PROBLEM DESCRIPTION :: Transcribe word for word the lines below from the line with "(cpu) = some ⟨0x77, 0x02, 0x00, 0xFD, 0x34, 0x8003⟩" through the line with "outcome (start 0x00 0x00 0x00", ends included.

------ TASK DATA

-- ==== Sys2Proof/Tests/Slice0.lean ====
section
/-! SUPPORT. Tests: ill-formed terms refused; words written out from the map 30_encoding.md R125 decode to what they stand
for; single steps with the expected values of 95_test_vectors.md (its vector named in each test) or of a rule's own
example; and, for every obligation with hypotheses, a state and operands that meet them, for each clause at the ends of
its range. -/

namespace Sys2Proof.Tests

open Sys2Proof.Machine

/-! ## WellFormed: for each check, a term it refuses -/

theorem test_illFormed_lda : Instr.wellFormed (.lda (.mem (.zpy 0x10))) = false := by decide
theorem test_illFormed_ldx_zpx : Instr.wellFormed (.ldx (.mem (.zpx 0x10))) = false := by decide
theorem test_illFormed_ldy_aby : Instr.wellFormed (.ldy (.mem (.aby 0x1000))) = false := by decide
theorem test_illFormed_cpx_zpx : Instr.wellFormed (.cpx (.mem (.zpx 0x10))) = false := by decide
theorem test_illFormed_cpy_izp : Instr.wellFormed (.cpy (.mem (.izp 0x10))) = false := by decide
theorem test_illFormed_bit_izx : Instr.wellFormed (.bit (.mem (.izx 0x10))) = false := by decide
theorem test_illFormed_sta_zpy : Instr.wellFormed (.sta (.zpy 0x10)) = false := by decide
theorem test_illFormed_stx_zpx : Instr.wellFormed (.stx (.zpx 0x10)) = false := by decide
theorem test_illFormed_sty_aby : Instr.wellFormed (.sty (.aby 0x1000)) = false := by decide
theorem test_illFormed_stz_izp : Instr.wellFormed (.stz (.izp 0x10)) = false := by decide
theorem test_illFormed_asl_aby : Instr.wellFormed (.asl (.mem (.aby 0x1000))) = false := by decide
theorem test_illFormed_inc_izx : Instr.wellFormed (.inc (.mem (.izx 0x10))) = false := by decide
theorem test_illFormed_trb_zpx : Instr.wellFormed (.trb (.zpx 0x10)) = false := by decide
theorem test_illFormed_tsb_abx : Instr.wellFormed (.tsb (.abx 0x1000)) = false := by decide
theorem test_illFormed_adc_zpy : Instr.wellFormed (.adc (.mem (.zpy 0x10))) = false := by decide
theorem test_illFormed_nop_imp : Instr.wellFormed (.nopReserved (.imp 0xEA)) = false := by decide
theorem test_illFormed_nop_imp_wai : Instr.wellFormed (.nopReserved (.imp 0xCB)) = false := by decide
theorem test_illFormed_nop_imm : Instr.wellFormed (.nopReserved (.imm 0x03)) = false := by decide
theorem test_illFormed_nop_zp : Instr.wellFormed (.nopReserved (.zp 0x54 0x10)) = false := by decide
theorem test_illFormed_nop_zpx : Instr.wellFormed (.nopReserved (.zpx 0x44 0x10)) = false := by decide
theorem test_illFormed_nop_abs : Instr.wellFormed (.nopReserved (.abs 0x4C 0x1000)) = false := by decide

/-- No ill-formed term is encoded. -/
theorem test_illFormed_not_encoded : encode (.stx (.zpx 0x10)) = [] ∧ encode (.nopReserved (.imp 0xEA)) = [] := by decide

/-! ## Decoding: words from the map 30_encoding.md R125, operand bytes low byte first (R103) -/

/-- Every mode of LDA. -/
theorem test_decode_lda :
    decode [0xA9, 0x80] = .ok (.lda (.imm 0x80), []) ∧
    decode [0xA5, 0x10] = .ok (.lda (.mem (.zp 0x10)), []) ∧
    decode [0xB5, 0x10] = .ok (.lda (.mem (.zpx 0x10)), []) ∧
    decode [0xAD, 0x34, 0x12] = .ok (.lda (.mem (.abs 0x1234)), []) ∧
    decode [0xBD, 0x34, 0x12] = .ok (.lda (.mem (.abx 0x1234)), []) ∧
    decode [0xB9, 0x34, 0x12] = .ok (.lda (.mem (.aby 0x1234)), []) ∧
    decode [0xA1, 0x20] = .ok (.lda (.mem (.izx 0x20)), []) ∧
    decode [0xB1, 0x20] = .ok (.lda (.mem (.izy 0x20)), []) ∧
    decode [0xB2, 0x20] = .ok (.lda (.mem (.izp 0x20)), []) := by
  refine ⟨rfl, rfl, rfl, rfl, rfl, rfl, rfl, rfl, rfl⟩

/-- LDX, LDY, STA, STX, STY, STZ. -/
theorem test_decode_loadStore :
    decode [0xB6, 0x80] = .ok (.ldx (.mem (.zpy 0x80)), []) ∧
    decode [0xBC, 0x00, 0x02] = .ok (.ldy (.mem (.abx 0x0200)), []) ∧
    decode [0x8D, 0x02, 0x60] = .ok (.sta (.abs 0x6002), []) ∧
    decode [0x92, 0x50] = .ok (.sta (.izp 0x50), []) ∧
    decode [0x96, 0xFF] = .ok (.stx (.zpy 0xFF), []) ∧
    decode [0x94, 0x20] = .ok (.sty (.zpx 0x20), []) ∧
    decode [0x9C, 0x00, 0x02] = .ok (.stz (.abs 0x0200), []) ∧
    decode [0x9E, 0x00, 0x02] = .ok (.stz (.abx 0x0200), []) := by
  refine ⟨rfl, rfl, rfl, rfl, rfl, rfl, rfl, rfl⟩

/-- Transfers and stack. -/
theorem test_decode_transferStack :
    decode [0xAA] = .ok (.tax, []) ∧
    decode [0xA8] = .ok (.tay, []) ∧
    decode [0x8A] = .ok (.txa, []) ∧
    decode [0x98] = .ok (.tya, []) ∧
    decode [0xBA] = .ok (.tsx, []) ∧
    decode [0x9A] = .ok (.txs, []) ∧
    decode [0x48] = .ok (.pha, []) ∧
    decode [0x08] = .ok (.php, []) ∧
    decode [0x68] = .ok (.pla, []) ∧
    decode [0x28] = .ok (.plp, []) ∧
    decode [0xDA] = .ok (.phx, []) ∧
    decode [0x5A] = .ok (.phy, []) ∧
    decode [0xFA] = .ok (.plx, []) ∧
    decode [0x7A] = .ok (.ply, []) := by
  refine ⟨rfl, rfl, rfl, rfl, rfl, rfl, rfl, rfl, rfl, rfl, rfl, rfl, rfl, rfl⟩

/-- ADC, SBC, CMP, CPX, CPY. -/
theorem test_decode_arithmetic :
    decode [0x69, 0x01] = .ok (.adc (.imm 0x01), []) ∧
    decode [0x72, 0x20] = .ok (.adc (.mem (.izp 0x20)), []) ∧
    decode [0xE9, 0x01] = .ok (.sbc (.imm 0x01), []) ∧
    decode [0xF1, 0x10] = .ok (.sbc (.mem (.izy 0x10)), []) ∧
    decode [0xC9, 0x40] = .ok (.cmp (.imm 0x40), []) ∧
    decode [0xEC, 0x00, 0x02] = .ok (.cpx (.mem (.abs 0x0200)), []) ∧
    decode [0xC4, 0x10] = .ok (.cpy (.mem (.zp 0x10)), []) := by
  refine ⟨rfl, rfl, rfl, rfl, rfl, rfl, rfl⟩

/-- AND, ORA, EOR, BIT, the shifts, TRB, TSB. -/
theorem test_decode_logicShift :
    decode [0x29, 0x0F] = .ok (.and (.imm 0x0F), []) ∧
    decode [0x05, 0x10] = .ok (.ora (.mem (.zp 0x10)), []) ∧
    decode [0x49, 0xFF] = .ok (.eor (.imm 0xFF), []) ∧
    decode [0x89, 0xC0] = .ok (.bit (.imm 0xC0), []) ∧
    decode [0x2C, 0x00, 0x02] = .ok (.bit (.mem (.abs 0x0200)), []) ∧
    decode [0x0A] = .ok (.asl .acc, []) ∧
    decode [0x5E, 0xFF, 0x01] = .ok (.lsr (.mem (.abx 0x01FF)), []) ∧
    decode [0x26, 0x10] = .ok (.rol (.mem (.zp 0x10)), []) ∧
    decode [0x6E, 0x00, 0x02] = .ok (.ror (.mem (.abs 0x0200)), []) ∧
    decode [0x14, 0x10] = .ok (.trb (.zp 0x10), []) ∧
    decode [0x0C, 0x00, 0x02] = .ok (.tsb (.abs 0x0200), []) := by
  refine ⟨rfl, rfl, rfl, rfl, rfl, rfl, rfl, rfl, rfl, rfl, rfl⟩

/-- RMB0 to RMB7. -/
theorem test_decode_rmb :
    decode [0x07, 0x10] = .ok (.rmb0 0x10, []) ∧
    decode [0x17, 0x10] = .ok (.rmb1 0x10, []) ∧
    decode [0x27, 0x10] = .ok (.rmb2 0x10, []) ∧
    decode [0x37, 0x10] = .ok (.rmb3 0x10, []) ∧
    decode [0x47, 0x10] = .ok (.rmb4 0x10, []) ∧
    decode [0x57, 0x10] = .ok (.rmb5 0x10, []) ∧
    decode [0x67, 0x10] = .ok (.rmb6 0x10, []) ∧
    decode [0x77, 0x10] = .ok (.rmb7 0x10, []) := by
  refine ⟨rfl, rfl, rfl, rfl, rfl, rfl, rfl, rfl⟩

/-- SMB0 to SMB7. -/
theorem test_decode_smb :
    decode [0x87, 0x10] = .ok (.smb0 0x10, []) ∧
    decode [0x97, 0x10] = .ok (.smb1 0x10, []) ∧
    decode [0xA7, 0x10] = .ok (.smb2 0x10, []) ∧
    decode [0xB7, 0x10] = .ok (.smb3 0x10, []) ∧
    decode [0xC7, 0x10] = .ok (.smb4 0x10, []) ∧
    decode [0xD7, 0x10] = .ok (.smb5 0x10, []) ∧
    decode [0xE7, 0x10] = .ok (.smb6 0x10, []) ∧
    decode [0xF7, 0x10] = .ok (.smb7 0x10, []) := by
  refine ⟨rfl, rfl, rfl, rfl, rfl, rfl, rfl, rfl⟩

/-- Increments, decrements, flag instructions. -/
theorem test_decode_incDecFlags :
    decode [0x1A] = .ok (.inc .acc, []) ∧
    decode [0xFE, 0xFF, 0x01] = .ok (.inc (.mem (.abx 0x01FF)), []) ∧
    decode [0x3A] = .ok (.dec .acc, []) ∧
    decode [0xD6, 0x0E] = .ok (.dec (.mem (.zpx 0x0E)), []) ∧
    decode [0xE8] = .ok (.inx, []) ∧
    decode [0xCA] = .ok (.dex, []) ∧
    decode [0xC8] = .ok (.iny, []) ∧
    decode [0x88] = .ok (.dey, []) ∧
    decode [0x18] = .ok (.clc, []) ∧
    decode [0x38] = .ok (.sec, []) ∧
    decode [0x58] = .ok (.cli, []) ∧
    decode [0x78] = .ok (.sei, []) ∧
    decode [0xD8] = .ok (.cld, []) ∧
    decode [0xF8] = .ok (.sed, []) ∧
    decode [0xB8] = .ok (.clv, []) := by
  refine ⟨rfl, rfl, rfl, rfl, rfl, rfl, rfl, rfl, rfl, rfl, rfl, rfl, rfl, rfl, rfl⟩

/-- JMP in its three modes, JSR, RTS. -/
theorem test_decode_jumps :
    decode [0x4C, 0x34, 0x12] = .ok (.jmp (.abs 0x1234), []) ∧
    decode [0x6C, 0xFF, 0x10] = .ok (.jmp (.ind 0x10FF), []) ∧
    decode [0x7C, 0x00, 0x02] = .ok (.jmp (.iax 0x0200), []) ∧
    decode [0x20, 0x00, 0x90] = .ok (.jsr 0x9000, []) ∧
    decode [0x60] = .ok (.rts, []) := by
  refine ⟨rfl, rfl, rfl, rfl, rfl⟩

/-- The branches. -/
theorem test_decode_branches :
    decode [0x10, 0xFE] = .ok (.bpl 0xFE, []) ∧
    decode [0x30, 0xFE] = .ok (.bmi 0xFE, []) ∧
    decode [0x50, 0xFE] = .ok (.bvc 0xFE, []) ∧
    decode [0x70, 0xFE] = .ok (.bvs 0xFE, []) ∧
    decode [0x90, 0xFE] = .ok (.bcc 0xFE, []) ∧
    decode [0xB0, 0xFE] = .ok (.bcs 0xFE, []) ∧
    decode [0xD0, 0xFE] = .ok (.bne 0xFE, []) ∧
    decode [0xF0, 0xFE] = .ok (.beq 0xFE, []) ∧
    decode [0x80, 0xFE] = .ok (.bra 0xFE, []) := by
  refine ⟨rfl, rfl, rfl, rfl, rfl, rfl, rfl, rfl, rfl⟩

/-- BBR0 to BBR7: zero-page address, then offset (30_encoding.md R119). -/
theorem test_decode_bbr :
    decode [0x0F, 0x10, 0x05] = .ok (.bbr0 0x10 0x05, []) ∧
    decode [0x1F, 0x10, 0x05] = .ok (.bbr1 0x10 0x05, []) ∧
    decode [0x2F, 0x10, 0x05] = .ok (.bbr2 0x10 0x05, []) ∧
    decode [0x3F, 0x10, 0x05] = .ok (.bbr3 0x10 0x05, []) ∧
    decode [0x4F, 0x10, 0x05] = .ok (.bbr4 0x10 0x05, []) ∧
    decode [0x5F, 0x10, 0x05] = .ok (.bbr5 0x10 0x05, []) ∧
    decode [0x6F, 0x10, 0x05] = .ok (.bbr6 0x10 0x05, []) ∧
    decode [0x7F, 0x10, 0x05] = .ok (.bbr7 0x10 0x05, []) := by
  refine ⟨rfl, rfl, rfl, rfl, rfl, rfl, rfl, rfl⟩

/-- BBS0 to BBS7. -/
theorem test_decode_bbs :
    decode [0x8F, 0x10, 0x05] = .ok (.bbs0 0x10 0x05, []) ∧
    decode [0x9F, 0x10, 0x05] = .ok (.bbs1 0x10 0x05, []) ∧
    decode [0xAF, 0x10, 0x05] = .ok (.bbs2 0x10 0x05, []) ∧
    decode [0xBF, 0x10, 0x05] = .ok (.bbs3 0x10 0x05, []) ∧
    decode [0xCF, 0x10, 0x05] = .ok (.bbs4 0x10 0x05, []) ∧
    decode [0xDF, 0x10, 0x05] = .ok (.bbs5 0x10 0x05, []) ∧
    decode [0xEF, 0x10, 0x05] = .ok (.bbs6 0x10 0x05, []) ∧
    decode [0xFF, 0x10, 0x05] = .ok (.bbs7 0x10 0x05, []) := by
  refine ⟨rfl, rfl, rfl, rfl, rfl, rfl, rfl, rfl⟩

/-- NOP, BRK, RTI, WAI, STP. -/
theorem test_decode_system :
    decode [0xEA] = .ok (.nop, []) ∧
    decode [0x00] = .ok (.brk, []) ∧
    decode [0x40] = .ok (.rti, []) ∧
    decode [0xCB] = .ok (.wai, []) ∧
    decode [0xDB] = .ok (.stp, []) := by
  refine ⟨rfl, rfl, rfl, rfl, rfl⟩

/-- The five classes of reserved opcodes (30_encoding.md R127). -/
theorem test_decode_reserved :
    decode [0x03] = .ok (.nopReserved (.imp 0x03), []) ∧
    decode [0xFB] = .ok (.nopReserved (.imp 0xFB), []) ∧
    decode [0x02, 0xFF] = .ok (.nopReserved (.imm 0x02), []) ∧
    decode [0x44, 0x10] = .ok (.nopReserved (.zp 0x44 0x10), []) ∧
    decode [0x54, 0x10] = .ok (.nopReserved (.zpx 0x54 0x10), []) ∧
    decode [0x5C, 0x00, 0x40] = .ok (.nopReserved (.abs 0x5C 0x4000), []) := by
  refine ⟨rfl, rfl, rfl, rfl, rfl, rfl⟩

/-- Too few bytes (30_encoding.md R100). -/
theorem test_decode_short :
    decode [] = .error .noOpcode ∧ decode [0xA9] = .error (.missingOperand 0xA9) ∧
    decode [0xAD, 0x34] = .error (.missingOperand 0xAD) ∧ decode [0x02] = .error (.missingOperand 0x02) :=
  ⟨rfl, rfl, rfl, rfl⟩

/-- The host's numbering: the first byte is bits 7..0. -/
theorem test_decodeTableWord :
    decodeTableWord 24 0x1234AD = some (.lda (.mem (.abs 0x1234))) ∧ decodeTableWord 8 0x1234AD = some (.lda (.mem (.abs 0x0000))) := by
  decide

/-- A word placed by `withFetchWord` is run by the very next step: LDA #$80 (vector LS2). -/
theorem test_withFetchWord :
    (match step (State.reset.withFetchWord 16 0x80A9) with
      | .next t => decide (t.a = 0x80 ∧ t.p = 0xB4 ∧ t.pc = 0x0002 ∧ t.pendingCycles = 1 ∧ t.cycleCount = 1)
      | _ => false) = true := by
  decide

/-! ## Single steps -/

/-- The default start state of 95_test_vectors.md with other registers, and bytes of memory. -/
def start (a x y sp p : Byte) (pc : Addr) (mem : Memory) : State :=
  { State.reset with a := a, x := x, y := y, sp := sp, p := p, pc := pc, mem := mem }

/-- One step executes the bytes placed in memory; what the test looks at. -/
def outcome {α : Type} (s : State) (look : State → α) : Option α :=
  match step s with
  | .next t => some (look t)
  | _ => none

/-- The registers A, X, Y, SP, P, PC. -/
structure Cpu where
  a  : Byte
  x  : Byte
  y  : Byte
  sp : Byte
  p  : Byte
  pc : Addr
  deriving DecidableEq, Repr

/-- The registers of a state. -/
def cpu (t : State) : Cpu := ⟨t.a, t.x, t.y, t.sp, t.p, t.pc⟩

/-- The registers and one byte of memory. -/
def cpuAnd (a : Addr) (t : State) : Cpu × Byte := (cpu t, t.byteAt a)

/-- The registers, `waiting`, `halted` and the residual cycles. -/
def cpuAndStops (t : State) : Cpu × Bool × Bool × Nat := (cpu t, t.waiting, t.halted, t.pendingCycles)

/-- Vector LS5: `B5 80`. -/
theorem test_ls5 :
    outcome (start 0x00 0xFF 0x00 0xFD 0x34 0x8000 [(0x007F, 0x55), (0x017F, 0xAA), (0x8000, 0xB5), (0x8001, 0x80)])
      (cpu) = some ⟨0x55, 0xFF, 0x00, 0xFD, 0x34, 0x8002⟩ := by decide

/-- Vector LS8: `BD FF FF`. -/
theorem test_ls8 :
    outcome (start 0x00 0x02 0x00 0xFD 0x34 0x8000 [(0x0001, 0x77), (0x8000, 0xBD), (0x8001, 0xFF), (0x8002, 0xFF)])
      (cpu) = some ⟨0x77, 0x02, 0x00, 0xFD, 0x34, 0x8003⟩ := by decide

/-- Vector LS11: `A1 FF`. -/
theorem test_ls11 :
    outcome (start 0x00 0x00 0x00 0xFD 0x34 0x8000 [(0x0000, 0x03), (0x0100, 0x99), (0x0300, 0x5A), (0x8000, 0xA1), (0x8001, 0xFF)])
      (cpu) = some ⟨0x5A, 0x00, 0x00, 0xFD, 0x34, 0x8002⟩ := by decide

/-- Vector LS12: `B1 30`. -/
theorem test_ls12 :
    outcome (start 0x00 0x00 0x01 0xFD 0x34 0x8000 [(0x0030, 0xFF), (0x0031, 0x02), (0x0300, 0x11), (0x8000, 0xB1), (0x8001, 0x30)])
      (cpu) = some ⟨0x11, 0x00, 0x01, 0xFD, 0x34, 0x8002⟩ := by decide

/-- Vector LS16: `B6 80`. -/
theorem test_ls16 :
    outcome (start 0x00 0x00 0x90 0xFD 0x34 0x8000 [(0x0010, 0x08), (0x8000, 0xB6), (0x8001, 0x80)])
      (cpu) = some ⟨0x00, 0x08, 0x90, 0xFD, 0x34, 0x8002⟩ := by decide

------------

EXPECTED ANSWER ::
      (cpu) = some ⟨0x77, 0x02, 0x00, 0xFD, 0x34, 0x8003⟩ := by decide

/-- Vector LS11: `A1 FF`. -/
theorem test_ls11 :
    outcome (start 0x00 0x00 0x00 0xFD 0x34 0x8000 [(0x0000, 0x03), (0x0100, 0x99), (0x0300, 0x5A), (0x8000, 0xA1), (0x8001, 0xFF)])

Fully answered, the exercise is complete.